Switch to Threaded View
Avro, mail # user - Fast write using avro-c


Copy link to this message
-
Re: Fast write using avro-c
amit nanda 2013-10-31, 13:57
Hi,

I am doing the same thing, by mistake i copied an old sample. But the issue
that i am facing is that my CPU and time usage is high, i am new to avro
and using this for the first time. So wanted to check if i am doing
something wrong?

Other things i wanted to cross-check are
(i) Is there any way to set a full record at one time, instead for setting
each value of a record?
(ii) If my schema has 10 values, but for a record has values less that 10,
then the values not i that specific records need to set as NULL?

Thanks
Amit
On Thu, Oct 31, 2013 at 5:36 PM, Mika Ristimaki <[EMAIL PROTECTED]>wrote:

> Hi,
>
> I'm not exactly sure what you are doing, but if I understood correctly
> your sample code, it looks like you are allocating a new avro_value_t  for
> each record that you write. That shouldn't be necessary. You can reuse the
> same avro_value_t for each record that you have allocated once with
> avro_generic_value_new. To my understanding you can use
> avro_value_reset(value) to null out all the fields from a record.
>
> -Mika
>
> On Oct 31, 2013, at 12:25 PM, amit nanda <[EMAIL PROTECTED]> wrote:
>
> > Hi,
> >
> > I am writing a avro file, with 3 millions records, with each record
> having around 40 values each.
> >
> > The issue i am facing is that the writing is very slow, taking around 80
> seconds.
> >
> > I am using the avro value interface for this.
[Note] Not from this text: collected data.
-- ==== Sys2Proof/Machine/Preempt.lean ====
section
/-! DEFINITION. Contexts (R335, R336), pre-emption (R348 to R351, R355), save images and restore (R144, R164, R278, R352 to
R354, R397), queue deadlock (R356), and the check points of paired blocks (R368, R369). -/

namespace Sys2Proof.Machine

/-! ### Discarding records and threads -/

/-- Keep in a list of units the records that pass a test, and the units that still have one. -/
def keepUnits (f : Nat → Bool) (l : List (List Nat)) : List (List Nat) := (l.map fun u => u.filter f).filter fun u => u ≠ []

/-- Take records out of a core's bins, pass queue and launched groups (R144). -/
def Core.without (c : Core) (f : Nat → Bool) : Core :=
  { c with
      bins := (c.bins.map fun p => (p.1, { p.2 with units := keepUnits f p.2.units })).filter fun p => p.2.units ≠ []
      passQueue := keepUnits f c.passQueue
      launching := (c.launching.map fun x => { x with rids := x.rids.filter f }).filter fun x => x.rids ≠ [] }

/-- Take records out of every crock; bins that are freed go to the pass queues (R140). -/
def State.uncrock (s : State) (f : Nat → Bool) : State :=
  let s : State := { s with cores := s.cores.map fun p => (p.1, p.2.without f) }
  s.cores.foldl (fun s p => s.pressBins p.1 (4 * s.records.length + 4)) s

/-- A thread is discarded: the loads it has in flight have nowhere to go (R60, R350). -/
def State.dropThread (s : State) (k : Nat) (t : Thread) : State :=
  (t.incoming.foldl (fun s i => s.freeMiss i.wid) s).leaveSlot k

/-- Discard the threads and records of some blocks. Accesses that have issued complete (R350); one that a record logs has not
(R214). A unit that other blocks share goes on without the records that are gone (R135). -/
def State.discard (s : State) (f : Nat → Bool) : State :=
  let s := (s.threads.filter fun p => f p.2.bid).foldl (fun s p => s.dropThread p.1 p.2) s
  let gone := s.records.filter fun r => f r.2.bid
  let rids := gone.map Prod.fst
  let s : State := { s with records := s.records.filter fun r => !(f r.2.bid)
                            walks := s.walks.filter fun w => w.ticket = 0 || !(f w.x.who.bid) }
  if rids = [] then s
  else ((gone.map fun r => r.2.unit).eraseDups).foldl State.settleUnit (s.uncrock fun r => !(rids.contains r))

/-- Ask a thread to park with a resumption event (R79, R144). A thread that is to park already parks with its own event. -/
def State.askResume (s : State) (k event cycle : Nat) : State :=
  match s.thread? k with
  | none => s
  | some t => if t.park.isSome then s else (s.askPark k 0 event 0 none).settleAsync k cycle

/-- Ask every thread of some blocks to park. -/
def State.askAll (s : State) (event : Nat) (f : Nat → Bool) : State :=
  let (cycle, s) := s.fresh
  ((s.threads.filter fun p => f p.2.bid).foldl (fun s p => s.askResume p.1 event cycle) s).settleCycle cycle

/-- A unit is emptied: it admits no group, and its threads park at their latch-safe points with kind 0x0 (R367). -/
def State.emptyUnit (s : State) (u : Nat) : State :=
  let (cycle, s) := (s.setUnit u { s.unit u with emptying := true }).fresh
  ((s.threads.filter fun p => unitOf p.1 = u).foldl (fun s p => s.askResume p.1 0 cycle) s).settleCycle cycle

/-- The address space of a block. -/
def State.asidOfBlock (s : State) (bid : Nat) : Option Nat := (s.blocks.look bid).map Block.asid

/-! ### FLUSH-RESTART (R350) -/

/-- Copies that a block's threads have had accepted complete, as far as nothing stops them (R350). -/
def State.finishCopies (s : State) (bid : Nat) : State :=
  (s.copies.filter fun c => c.bid = bid && c.ticket.isNone).foldl (fun s c => s.runCopy c.serial (reqCount c.req - c.done)) s

/-- The copies of a pair hold the writes and reductions that they have issued, those that await translation among them: these are
discarded with them (R368, R369). -/
def Walk.heldBack (w : Walk) : Bool :=
  !w.x.acc.release && match w.x.acc.op with
    | .store => true
    | .red .. => true
    | _ => false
Below are some of the
> API's that i am using.
> >
> >
> > avro_value_get_by_name(&_row, name.c_str(), &_column, NULL);
> > avro_type_t type = avro_value_get_type(&_column);
> > if(type == AVRO_UNION)
> > {
> >       avro_value_set_branch(&_column, 1, &_branch);
> >       avro_value_set_int(&_branch, value);
> > }
> > else
> >       avro_value_set_int(&_branch, value);
> >
> > once all the values for a record are set, a append the record to the
> writer.
> >
> > avro_file_writer_append_value(_writer, &_row);
> > avro_value_decref(&_row);
> > avro_generic_value_new(_writer_iface, &_row);
> >
> > Am i doing something wrong in this?
> > Is there any way to increase the speed at which  i am writing the data?
> >
> > Thanks
> > Amit
>
>